▸ Exercise objective: Find all the lines in the entries below that hold the word "bnet" and copy them.

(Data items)
-- Opening Marker --

@[simp] theorem Hw.job_modJob (h : Hw) (i k : Nat) (f : JobState → JobState) : (h.modJob i f).job k = if i = k then f (h.job i) else h.job k :=
  Hw.job_setJob h i k _

@[simp] theorem Hw.linkOf_setLink (h : Hw) (i k : Nat) (v : LinkPort) : (h.setLink i v).linkOf k = if i = k then v else h.linkOf k := nget_nset _ _ _ _ _

@[simp] theorem Hw.linkOf_modLink (h : Hw) (i k : Nat) (f : LinkPort → LinkPort) : (h.modLink i f).linkOf k = if i = k then f (h.linkOf i) else h.linkOf k :=
  Hw.linkOf_setLink h i k _

@[simp] theorem Hw.phyOf_setPhy (h : Hw) (i k : Nat) (v : PhyPort) : (h.setPhy i v).phyOf k = if i = k then v else h.phyOf k := nget_nset _ _ _ _ _

@[simp] theorem Hw.phyOf_modPhy (h : Hw) (i k : Nat) (f : PhyPort → PhyPort) : (h.modPhy i f).phyOf k = if i = k then f (h.phyOf i) else h.phyOf k :=
  Hw.phyOf_setPhy h i k _

/-! What each update leaves alone. -/

@[simp] theorem Hw.setReg_keeps (h : Hw) (id : RegId) (i : Nat) (j : Nat) (v : Word) :
    (Hw.setReg h id i j v).banks = h.banks ∧ (Hw.setReg h id i j v).paths = h.paths ∧ (Hw.setReg h id i j v).now = h.now ∧
    (Hw.setReg h id i j v).free = h.free ∧ (Hw.setReg h id i j v).cpl = h.cpl ∧ (Hw.setReg h id i j v).bar = h.bar ∧
    (Hw.setReg h id i j v).pins = h.pins ∧ (Hw.setReg h id i j v).rst = h.rst ∧ (Hw.setReg h id i j v).fuse = h.fuse ∧
    (Hw.setReg h id i j v).nvm = h.nvm ∧ (Hw.setReg h id i j v).health = h.health ∧ (Hw.setReg h id i j v).boot = h.boot ∧
    (Hw.setReg h id i j v).doc = h.doc ∧ (Hw.setReg h id i j v).fault = h.fault ∧ (Hw.setReg h id i j v).msix = h.msix ∧
    (Hw.setReg h id i j v).bnet = h.bnet ∧ (Hw.setReg h id i j v).cnet = h.cnet ∧ (Hw.setReg h id i j v).snet = h.snet ∧
    (Hw.setReg h id i j v).fold = h.fold ∧ (Hw.setReg h id i j v).ports = h.ports ∧ (Hw.setReg h id i j v).mem = h.mem ∧
    (Hw.setReg h id i j v).busy = h.busy ∧ (Hw.setReg h id i j v).opId = h.opId ∧ (Hw.setReg h id i j v).coll = h.coll ∧
    (Hw.setReg h id i j v).host = h.host ∧ (Hw.setReg h id i j v).jobs = h.jobs ∧ (Hw.setReg h id i j v).phy = h.phy ∧
    (Hw.setReg h id i j v).link = h.link ∧ (Hw.setReg h id i j v).power = h.power ∧ (Hw.setReg h id i j v).stw = h.stw ∧
    (Hw.setReg h id i j v).dbg = h.dbg ∧ (Hw.setReg h id i j v).obs = h.obs := ⟨rfl, rfl, rfl, rfl, rfl, rfl, rfl, rfl, rfl, rfl, rfl, rfl, rfl, rfl, rfl, rfl, rfl, rfl, rfl, rfl, rfl, rfl, rfl, rfl, rfl, rfl, rfl, rfl, rfl, rfl, rfl, rfl⟩

@[simp] theorem Hw.modReg_keeps (h : Hw) (id : RegId) (i : Nat) (j : Nat) (f : Word → Word) :
    (Hw.modReg h id i j f).banks = h.banks ∧ (Hw.modReg h id i j f).paths = h.paths ∧ (Hw.modReg h id i j f).now = h.now ∧
    (Hw.modReg h id i j f).free = h.free ∧ (Hw.modReg h id i j f).cpl = h.cpl ∧ (Hw.modReg h id i j f).bar = h.bar ∧
    (Hw.modReg h id i j f).pins = h.pins ∧ (Hw.modReg h id i j f).rst = h.rst ∧ (Hw.modReg h id i j f).fuse = h.fuse ∧
    (Hw.modReg h id i j f).nvm = h.nvm ∧ (Hw.modReg h id i j f).health = h.health ∧ (Hw.modReg h id i j f).boot = h.boot ∧
    (Hw.modReg h id i j f).doc = h.doc ∧ (Hw.modReg h id i j f).fault = h.fault ∧ (Hw.modReg h id i j f).msix = h.msix ∧
    (Hw.modReg h id i j f).bnet = h.bnet ∧ (Hw.modReg h id i j f).cnet = h.cnet ∧ (Hw.modReg h id i j f).snet = h.snet ∧
    (Hw.modReg h id i j f).fold = h.fold ∧ (Hw.modReg h id i j f).ports = h.ports ∧ (Hw.modReg h id i j f).mem = h.mem ∧
    (Hw.modReg h id i j f).busy = h.busy ∧ (Hw.modReg h id i j f).opId = h.opId ∧ (Hw.modReg h id i j f).coll = h.coll ∧
    (Hw.modReg h id i j f).host = h.host ∧ (Hw.modReg h id i j f).jobs = h.jobs ∧ (Hw.modReg h id i j f).phy = h.phy ∧
    (Hw.modReg h id i j f).link = h.link ∧ (Hw.modReg h id i j f).power = h.power ∧ (Hw.modReg h id i j f).stw = h.stw ∧
    (Hw.modReg h id i j f).dbg = h.dbg ∧ (Hw.modReg h id i j f).obs = h.obs := ⟨rfl, rfl, rfl, rfl, rfl, rfl, rfl, rfl, rfl, rfl, rfl, rfl, rfl, rfl, rfl, rfl, rfl, rfl, rfl, rfl, rfl, rfl, rfl, rfl, rfl, rfl, rfl, rfl, rfl, rfl, rfl, rfl⟩

@[simp] theorem Hw.setPath_keeps (h : Hw) (p : Path) (v : PathState) :
    (Hw.setPath h p v).regs = h.regs ∧ (Hw.setPath h p v).banks = h.banks ∧ (Hw.setPath h p v).now = h.now ∧
    (Hw.setPath h p v).free = h.free ∧ (Hw.setPath h p v).cpl = h.cpl ∧ (Hw.setPath h p v).bar = h.bar ∧ (Hw.setPath h p v).pins = h.pins ∧
    (Hw.setPath h p v).rst = h.rst ∧ (Hw.setPath h p v).fuse = h.fuse ∧ (Hw.setPath h p v).nvm = h.nvm ∧
    (Hw.setPath h p v).health = h.health ∧ (Hw.setPath h p v).boot = h.boot ∧ (Hw.setPath h p v).doc = h.doc ∧
    (Hw.setPath h p v).fault = h.fault ∧ (Hw.setPath h p v).msix = h.msix ∧ (Hw.setPath h p v).bnet = h.bnet ∧
    (Hw.setPath h p v).cnet = h.cnet ∧ (Hw.setPath h p v).snet = h.snet ∧ (Hw.setPath h p v).fold = h.fold ∧
    (Hw.setPath h p v).ports = h.ports ∧ (Hw.setPath h p v).mem = h.mem ∧ (Hw.setPath h p v).busy = h.busy ∧
    (Hw.setPath h p v).opId = h.opId ∧ (Hw.setPath h p v).coll = h.coll ∧ (Hw.setPath h p v).host = h.host ∧
    (Hw.setPath h p v).jobs = h.jobs ∧ (Hw.setPath h p v).phy = h.phy ∧ (Hw.setPath h p v).link = h.link ∧
    (Hw.setPath h p v).power = h.power ∧ (Hw.setPath h p v).stw = h.stw ∧ (Hw.setPath h p v).dbg = h.dbg ∧
    (Hw.setPath h p v).obs = h.obs := ⟨rfl, rfl, rfl, rfl, rfl, rfl, rfl, rfl, rfl, rfl, rfl, rfl, rfl, rfl, rfl, rfl, rfl, rfl, rfl, rfl, rfl, rfl, rfl, rfl, rfl, rfl, rfl, rfl, rfl, rfl, rfl, rfl⟩

@[simp] theorem Hw.setPort_keeps (h : Hw) (i : Nat) (p : TilePort) :
    (Hw.setPort h i p).regs = h.regs ∧ (Hw.setPort h i p).banks = h.banks ∧ (Hw.setPort h i p).paths = h.paths ∧
    (Hw.setPort h i p).now = h.now ∧ (Hw.setPort h i p).free = h.free ∧ (Hw.setPort h i p).cpl = h.cpl ∧ (Hw.setPort h i p).bar = h.bar ∧
    (Hw.setPort h i p).pins = h.pins ∧ (Hw.setPort h i p).rst = h.rst ∧ (Hw.setPort h i p).fuse = h.fuse ∧ (Hw.setPort h i p).nvm = h.nvm ∧
    (Hw.setPort h i p).health = h.health ∧ (Hw.setPort h i p).boot = h.boot ∧ (Hw.setPort h i p).doc = h.doc ∧
    (Hw.setPort h i p).fault = h.fault ∧ (Hw.setPort h i p).msix = h.msix ∧ (Hw.setPort h i p).bnet = h.bnet ∧
    (Hw.setPort h i p).cnet = h.cnet ∧ (Hw.setPort h i p).snet = h.snet ∧ (Hw.setPort h i p).fold = h.fold ∧
    (Hw.setPort h i p).mem = h.mem ∧ (Hw.setPort h i p).busy = h.busy ∧ (Hw.setPort h i p).opId = h.opId ∧
    (Hw.setPort h i p).coll = h.coll ∧ (Hw.setPort h i p).host = h.host ∧ (Hw.setPort h i p).jobs = h.jobs ∧
    (Hw.setPort h i p).phy = h.phy ∧ (Hw.setPort h i p).link = h.link ∧ (Hw.setPort h i p).power = h.power ∧
    (Hw.setPort h i p).stw = h.stw ∧ (Hw.setPort h i p).dbg = h.dbg ∧ (Hw.setPort h i p).obs = h.obs := ⟨rfl, rfl, rfl, rfl, rfl, rfl, rfl, rfl, rfl, rfl, rfl, rfl, rfl, rfl, rfl, rfl, rfl, rfl, rfl, rfl, rfl, rfl, rfl, rfl, rfl, rfl, rfl, rfl, rfl, rfl, rfl, rfl⟩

-- Closing Marker --

▸ Answer:
    (Hw.setReg h id i j v).bnet = h.bnet ∧ (Hw.setReg h id i j v).cnet = h.cnet ∧ (Hw.setReg h id i j v).snet = h.snet ∧
    (Hw.modReg h id i j f).bnet = h.bnet ∧ (Hw.modReg h id i j f).cnet = h.cnet ∧ (Hw.modReg h id i j f).snet = h.snet ∧
    (Hw.setPath h p v).fault = h.fault ∧ (Hw.setPath h p v).msix = h.msix ∧ (Hw.setPath h p v).bnet = h.bnet ∧
    (Hw.setPort h i p).fault = h.fault ∧ (Hw.setPort h i p).msix = h.msix ∧ (Hw.setPort h i p).bnet = h.bnet ∧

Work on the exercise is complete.